WHAT YOU WILL DO:
The first line of the entries through the line bearing "step := Sys2Proof.Machine.step": copy these lines exactly and return nothing else.
*** EXTRACTED ENTRIES Section Begins ***
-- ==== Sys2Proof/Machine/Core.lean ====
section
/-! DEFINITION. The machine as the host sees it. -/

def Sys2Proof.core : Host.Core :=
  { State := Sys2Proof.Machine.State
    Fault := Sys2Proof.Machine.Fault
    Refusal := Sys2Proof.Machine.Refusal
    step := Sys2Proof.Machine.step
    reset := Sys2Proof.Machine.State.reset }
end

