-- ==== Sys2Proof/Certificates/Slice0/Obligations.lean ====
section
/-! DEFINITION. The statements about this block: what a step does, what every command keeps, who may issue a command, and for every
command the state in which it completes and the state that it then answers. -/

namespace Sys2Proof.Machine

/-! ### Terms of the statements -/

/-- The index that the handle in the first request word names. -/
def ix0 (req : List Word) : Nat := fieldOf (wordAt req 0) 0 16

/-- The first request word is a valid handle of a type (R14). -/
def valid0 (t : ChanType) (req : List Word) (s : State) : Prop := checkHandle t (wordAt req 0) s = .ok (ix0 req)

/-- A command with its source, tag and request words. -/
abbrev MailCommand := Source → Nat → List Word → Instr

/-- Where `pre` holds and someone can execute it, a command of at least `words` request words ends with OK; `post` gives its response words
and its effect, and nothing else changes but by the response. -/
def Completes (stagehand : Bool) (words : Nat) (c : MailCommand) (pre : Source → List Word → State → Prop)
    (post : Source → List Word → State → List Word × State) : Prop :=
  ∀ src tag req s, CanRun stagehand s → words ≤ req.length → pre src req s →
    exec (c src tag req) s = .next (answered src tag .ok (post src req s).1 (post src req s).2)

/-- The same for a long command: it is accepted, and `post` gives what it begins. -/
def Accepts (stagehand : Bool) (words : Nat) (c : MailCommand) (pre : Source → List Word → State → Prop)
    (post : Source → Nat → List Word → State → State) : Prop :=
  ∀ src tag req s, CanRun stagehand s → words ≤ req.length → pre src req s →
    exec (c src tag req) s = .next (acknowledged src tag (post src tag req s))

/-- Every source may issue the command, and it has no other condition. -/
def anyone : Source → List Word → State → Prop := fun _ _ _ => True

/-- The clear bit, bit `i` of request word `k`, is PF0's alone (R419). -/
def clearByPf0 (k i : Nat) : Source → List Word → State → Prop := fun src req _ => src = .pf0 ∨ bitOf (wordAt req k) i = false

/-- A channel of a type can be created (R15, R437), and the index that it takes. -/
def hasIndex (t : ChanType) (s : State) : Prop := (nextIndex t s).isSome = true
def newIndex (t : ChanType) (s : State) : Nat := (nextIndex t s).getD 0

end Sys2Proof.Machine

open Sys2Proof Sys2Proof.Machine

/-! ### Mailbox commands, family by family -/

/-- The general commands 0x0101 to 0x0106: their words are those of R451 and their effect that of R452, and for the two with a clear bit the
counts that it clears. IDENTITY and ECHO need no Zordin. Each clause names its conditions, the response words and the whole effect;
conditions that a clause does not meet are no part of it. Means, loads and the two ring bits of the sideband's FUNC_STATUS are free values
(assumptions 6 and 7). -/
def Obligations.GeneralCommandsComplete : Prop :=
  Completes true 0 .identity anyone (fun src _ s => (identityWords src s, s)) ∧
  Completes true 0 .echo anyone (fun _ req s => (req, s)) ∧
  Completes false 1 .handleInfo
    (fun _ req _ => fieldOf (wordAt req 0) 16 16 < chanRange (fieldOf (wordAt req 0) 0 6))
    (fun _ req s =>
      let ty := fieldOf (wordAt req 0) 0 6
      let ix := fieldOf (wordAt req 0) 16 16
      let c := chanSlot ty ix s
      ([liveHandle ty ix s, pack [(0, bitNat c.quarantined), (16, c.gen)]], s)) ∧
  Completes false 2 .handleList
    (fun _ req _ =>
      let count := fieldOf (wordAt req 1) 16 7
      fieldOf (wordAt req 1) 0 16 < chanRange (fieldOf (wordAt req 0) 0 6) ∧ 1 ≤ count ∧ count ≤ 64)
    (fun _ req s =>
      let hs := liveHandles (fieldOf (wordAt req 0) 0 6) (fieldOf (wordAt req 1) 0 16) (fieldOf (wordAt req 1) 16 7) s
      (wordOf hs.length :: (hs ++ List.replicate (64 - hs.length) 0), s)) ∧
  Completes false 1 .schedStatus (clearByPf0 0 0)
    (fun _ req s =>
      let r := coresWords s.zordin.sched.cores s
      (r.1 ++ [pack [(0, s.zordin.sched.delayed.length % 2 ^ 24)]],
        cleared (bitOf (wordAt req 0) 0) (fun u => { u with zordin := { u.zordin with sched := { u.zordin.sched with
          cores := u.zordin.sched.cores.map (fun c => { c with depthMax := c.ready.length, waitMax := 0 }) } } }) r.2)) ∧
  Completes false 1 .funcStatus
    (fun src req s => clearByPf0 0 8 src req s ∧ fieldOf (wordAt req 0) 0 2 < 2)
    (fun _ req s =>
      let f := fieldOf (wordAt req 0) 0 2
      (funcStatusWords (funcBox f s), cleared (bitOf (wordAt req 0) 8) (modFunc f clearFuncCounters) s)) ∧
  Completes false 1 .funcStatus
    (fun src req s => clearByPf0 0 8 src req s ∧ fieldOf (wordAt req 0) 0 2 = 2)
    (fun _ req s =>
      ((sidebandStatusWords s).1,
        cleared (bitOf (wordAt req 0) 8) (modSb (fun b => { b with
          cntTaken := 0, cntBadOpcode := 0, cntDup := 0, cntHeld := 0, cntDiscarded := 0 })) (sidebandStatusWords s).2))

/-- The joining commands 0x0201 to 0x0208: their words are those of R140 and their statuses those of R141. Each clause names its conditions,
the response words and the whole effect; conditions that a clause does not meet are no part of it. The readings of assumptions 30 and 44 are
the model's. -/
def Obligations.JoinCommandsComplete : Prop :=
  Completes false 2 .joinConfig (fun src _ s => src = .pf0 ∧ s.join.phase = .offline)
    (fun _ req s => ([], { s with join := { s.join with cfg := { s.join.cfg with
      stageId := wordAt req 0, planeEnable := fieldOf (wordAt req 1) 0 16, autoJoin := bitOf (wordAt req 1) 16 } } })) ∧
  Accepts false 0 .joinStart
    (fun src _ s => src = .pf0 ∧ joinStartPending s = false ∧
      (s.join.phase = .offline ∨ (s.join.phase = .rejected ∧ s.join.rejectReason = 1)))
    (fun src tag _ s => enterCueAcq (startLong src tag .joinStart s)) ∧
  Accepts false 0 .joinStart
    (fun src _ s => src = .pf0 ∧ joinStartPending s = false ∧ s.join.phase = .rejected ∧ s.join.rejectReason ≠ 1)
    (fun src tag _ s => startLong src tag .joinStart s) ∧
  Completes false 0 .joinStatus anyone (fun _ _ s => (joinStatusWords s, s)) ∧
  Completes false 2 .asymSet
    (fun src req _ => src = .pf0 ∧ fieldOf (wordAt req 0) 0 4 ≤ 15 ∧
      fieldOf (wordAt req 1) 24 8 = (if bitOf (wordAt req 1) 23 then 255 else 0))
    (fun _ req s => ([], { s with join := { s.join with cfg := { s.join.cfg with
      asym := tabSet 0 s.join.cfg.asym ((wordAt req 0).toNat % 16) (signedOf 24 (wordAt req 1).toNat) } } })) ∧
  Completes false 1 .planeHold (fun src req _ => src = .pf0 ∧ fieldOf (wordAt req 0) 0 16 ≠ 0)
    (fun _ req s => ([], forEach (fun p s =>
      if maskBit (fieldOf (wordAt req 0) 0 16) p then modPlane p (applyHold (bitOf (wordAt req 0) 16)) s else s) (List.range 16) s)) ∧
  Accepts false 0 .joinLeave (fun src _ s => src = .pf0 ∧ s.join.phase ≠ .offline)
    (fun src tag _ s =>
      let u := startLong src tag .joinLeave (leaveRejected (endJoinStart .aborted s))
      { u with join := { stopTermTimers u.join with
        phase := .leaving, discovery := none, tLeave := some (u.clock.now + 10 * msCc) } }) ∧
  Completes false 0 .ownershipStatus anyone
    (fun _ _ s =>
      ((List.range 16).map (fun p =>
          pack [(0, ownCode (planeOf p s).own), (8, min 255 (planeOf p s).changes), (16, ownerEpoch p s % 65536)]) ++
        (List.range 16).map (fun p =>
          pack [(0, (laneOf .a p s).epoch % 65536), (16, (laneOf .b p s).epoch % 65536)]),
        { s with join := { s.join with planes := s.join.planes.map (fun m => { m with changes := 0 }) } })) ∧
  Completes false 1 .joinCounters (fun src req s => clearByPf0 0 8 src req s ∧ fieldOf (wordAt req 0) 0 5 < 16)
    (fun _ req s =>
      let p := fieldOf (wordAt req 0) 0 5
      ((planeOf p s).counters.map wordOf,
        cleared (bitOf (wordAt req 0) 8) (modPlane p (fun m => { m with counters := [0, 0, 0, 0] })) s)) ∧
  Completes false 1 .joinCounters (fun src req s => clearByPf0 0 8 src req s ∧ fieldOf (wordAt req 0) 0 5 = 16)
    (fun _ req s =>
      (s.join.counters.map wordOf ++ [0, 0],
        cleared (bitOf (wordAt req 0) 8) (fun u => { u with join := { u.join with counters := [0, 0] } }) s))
*** EXTRACTED ENTRIES Section Ends ***
REPLY:
-- ==== Sys2Proof/Machine/Core.lean ====
section
/-! DEFINITION. The machine as the host sees it. -/

def Sys2Proof.core : Host.Core :=
  { State := Sys2Proof.Machine.State
    Fault := Sys2Proof.Machine.Fault
    Refusal := Sys2Proof.Machine.Refusal
    step := Sys2Proof.Machine.step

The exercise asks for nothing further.